▸ PROBLEM STATEMENT: Below are some records; output exactly the lines from the line with "entry 67). -/" to the line with "opaque Config.sarReading : Nat → Nat → Rat", both ends kept, and nothing more.

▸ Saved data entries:
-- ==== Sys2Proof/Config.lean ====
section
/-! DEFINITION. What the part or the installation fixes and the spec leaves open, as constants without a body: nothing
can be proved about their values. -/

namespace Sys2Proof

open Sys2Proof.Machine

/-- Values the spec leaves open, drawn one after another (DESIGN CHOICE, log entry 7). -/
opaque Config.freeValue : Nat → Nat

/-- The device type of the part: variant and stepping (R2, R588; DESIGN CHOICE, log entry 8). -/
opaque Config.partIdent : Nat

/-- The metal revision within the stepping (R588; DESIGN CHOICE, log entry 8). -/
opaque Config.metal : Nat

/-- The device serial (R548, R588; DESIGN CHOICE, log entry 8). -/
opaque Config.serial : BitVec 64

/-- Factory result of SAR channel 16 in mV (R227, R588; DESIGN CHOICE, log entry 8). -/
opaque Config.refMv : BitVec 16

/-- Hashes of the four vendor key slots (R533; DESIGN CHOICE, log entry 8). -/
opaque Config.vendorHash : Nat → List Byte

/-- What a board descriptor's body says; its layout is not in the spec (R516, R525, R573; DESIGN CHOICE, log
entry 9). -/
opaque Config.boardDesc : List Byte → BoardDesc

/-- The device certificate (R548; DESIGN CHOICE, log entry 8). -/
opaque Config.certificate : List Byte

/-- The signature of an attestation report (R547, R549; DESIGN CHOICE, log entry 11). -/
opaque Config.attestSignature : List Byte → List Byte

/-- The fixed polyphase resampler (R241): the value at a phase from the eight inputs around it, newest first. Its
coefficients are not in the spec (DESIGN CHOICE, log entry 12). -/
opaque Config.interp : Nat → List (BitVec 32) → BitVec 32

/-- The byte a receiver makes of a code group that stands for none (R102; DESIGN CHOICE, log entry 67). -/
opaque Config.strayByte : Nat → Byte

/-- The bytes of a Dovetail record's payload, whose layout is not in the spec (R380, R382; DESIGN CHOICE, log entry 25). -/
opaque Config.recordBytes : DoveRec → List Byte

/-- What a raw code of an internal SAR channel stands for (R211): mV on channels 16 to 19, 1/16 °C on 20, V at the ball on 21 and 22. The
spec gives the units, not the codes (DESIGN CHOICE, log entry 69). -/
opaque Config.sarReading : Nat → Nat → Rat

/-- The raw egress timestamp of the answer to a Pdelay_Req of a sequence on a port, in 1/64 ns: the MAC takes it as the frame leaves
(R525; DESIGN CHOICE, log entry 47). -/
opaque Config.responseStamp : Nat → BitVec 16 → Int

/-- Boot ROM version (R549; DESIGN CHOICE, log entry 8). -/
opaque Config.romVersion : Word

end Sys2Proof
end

▸ RESULT:
/-- The byte a receiver makes of a code group that stands for none (R102; DESIGN CHOICE, log entry 67). -/
opaque Config.strayByte : Nat → Byte

/-- The bytes of a Dovetail record's payload, whose layout is not in the spec (R380, R382; DESIGN CHOICE, log entry 25). -/
opaque Config.recordBytes : DoveRec → List Byte

/-- What a raw code of an internal SAR channel stands for (R211): mV on channels 16 to 19, 1/16 °C on 20, V at the ball on 21 and 22. The
spec gives the units, not the codes (DESIGN CHOICE, log entry 69). -/
opaque Config.sarReading : Nat → Nat → Rat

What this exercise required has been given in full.